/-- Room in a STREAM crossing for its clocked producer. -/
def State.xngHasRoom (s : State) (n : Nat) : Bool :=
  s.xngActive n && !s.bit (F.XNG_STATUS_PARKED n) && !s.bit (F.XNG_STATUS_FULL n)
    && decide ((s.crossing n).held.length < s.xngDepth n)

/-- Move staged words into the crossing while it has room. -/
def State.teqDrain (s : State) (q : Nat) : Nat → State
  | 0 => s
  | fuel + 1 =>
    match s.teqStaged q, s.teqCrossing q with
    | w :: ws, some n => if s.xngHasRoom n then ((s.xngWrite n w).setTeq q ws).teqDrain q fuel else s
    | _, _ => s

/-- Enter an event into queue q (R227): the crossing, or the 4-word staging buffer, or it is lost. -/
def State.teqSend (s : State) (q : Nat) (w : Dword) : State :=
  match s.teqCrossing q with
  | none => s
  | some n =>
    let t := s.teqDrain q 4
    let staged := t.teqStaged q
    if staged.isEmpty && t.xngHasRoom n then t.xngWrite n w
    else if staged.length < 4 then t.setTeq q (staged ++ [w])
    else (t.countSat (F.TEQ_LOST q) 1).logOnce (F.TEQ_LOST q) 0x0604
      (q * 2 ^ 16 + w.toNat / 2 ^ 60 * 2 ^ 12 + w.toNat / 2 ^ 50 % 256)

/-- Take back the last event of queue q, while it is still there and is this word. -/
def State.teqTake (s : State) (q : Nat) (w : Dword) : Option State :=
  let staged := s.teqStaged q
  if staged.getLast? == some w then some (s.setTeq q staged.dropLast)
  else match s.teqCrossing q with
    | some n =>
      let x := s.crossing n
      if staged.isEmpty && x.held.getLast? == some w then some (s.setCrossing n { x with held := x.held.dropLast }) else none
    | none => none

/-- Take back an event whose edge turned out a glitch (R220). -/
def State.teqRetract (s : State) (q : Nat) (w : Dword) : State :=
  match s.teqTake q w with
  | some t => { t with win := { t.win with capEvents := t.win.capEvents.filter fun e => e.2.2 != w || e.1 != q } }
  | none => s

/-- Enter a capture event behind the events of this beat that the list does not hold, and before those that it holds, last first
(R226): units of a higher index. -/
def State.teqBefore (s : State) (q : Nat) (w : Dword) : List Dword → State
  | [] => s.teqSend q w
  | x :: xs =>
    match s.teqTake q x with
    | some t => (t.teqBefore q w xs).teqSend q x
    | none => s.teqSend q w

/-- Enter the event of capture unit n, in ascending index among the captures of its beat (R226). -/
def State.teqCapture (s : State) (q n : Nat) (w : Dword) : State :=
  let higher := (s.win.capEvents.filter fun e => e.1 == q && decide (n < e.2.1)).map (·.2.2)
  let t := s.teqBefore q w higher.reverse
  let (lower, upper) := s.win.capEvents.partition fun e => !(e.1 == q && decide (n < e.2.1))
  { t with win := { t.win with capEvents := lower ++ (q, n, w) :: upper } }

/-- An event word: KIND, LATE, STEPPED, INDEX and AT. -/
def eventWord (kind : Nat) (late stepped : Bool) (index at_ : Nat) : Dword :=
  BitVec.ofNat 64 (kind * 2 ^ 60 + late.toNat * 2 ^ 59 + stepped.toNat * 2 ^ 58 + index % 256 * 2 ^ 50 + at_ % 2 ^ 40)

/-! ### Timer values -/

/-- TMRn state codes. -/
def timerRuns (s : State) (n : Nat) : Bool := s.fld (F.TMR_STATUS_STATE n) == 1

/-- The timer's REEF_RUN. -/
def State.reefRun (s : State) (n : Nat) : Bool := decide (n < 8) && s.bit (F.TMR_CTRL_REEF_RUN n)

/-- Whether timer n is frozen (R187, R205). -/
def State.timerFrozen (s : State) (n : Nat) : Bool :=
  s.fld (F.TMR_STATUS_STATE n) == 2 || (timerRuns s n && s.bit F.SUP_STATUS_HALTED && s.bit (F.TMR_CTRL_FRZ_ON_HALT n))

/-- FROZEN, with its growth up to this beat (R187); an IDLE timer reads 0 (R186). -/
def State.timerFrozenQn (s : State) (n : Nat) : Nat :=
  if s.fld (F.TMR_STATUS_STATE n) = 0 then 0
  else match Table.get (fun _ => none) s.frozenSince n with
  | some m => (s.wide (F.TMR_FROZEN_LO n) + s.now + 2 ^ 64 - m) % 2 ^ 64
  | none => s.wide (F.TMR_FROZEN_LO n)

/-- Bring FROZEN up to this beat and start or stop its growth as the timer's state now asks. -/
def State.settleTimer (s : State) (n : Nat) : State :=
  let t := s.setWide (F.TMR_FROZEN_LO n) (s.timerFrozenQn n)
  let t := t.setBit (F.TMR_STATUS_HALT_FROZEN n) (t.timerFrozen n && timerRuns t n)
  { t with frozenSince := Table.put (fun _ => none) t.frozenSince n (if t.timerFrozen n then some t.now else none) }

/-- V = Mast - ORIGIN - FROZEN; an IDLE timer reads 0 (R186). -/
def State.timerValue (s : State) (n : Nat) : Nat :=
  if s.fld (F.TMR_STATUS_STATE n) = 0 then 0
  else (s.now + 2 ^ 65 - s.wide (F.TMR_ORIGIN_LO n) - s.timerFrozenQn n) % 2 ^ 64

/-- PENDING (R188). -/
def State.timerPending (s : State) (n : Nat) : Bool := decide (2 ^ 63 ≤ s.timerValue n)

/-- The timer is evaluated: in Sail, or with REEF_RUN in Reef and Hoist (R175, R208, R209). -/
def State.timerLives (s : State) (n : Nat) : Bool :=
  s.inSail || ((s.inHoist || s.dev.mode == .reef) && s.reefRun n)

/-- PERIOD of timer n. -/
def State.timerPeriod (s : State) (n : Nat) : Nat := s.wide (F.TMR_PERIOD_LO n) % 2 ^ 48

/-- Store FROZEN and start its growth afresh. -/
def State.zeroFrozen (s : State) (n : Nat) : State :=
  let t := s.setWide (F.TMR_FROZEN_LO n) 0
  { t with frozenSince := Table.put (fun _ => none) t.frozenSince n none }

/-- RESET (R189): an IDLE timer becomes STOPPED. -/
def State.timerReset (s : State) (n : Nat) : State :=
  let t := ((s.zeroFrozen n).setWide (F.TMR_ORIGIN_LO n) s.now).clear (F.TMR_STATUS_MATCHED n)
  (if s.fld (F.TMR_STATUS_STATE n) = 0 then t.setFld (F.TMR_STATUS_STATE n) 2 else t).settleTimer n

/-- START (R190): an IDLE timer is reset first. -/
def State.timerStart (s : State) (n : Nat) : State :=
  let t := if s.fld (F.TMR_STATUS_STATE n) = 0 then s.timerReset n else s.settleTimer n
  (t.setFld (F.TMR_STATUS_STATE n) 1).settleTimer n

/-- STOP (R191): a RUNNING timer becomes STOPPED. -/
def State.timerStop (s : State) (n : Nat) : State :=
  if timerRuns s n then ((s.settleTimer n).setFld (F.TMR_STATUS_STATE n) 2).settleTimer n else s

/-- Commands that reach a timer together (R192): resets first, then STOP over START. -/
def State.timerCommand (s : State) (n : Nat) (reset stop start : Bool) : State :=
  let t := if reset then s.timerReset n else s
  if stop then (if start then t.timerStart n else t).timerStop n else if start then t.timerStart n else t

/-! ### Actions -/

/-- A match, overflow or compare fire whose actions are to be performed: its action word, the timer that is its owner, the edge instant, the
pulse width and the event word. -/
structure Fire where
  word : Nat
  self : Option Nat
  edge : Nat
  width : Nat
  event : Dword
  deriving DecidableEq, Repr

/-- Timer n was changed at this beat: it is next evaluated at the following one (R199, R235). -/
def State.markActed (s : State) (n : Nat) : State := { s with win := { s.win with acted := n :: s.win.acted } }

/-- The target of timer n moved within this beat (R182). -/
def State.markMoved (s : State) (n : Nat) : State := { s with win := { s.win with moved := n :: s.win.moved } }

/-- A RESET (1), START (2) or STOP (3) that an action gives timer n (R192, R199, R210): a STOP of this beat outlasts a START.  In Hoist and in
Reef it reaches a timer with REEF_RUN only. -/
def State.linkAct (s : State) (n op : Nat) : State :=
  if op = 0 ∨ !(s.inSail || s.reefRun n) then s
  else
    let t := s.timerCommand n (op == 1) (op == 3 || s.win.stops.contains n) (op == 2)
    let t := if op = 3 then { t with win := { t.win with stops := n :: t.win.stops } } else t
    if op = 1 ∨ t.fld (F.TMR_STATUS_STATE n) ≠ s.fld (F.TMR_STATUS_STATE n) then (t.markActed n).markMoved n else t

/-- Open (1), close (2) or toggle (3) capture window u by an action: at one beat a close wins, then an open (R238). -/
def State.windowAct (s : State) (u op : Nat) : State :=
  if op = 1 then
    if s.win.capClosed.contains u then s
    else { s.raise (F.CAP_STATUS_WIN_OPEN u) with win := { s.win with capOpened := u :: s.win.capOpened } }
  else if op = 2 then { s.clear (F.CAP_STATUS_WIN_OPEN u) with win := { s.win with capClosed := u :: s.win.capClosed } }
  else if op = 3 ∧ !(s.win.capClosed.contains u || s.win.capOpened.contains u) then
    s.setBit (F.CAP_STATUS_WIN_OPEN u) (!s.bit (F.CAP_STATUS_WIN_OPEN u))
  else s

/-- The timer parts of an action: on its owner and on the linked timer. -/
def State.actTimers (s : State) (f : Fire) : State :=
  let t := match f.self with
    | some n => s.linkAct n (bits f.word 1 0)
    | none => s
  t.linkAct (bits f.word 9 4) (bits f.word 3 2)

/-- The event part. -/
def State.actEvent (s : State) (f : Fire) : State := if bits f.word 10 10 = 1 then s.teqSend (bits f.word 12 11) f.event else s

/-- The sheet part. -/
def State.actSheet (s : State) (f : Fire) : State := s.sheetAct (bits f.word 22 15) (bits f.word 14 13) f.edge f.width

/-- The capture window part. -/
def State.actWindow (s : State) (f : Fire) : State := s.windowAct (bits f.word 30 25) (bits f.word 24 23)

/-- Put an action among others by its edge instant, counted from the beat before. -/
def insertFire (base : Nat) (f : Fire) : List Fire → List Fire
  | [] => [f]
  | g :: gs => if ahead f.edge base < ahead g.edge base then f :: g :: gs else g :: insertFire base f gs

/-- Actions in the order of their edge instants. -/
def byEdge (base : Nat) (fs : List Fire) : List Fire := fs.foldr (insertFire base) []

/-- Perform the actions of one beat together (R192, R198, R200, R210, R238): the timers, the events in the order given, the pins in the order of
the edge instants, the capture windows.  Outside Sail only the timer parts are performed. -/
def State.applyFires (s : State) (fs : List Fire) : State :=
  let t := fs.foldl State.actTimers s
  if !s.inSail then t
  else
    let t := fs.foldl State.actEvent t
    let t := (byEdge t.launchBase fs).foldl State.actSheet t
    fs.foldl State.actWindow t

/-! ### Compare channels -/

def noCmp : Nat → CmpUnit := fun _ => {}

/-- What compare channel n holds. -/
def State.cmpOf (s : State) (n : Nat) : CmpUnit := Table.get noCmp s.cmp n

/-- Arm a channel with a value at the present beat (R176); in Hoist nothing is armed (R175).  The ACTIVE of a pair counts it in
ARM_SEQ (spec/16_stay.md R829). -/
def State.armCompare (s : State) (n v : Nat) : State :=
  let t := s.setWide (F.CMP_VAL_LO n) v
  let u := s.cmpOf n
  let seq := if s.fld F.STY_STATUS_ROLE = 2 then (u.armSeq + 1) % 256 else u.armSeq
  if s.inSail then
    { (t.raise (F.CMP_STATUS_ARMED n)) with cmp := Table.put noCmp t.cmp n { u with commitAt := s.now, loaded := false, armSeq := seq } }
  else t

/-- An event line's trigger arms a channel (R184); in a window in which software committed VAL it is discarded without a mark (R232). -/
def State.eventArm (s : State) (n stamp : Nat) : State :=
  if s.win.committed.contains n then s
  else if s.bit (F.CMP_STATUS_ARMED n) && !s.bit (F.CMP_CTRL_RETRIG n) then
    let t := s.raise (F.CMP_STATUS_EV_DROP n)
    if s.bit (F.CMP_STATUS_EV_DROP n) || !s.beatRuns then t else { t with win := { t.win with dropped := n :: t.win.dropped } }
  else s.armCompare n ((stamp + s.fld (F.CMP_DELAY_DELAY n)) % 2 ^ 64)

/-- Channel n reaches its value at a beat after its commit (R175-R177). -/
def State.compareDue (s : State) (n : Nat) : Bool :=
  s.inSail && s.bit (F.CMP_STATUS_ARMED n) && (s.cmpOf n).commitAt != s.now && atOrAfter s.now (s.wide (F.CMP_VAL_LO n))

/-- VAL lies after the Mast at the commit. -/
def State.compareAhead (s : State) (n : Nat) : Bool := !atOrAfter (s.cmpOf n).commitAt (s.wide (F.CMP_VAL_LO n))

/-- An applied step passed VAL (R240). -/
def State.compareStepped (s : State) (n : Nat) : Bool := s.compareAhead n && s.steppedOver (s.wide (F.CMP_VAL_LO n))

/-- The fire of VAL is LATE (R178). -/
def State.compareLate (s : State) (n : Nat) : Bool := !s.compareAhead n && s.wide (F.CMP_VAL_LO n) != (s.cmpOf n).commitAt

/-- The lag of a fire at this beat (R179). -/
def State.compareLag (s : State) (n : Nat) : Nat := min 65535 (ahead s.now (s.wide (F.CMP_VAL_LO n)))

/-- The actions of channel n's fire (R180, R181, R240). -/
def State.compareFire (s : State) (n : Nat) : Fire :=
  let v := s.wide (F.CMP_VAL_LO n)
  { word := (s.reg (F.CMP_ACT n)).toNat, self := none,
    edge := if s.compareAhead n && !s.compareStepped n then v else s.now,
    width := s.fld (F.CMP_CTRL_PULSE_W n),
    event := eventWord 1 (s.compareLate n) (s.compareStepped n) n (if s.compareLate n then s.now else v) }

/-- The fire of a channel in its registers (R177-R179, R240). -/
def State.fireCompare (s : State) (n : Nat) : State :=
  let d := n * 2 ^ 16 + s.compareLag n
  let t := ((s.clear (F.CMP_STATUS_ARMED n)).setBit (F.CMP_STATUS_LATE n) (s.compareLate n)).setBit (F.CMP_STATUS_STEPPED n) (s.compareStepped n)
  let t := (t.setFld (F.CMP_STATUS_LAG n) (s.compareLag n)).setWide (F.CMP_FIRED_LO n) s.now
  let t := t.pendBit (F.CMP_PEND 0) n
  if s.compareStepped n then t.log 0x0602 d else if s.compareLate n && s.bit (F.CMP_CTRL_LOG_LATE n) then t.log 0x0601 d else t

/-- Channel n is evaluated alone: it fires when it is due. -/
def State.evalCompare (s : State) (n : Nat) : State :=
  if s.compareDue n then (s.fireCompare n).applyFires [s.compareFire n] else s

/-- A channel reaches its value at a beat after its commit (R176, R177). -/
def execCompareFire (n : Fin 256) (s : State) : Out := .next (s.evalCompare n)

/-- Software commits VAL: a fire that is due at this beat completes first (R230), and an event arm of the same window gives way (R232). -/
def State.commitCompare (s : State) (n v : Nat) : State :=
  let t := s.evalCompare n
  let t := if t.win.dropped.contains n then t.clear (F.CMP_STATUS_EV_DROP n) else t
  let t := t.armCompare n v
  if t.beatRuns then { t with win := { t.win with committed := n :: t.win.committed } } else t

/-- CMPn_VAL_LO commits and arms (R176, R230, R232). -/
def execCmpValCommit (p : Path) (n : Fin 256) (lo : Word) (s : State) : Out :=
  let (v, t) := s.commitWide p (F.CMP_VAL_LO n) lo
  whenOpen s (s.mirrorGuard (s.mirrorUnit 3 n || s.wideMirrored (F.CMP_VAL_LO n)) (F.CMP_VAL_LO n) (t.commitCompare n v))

..........

From the entries, copy every line in which the word "higher" occurs.

(R226): units of a higher index. -/
  let higher := (s.win.capEvents.filter fun e => e.1 == q && decide (n < e.2.1)).map (·.2.2)
  let t := s.teqBefore q w higher.reverse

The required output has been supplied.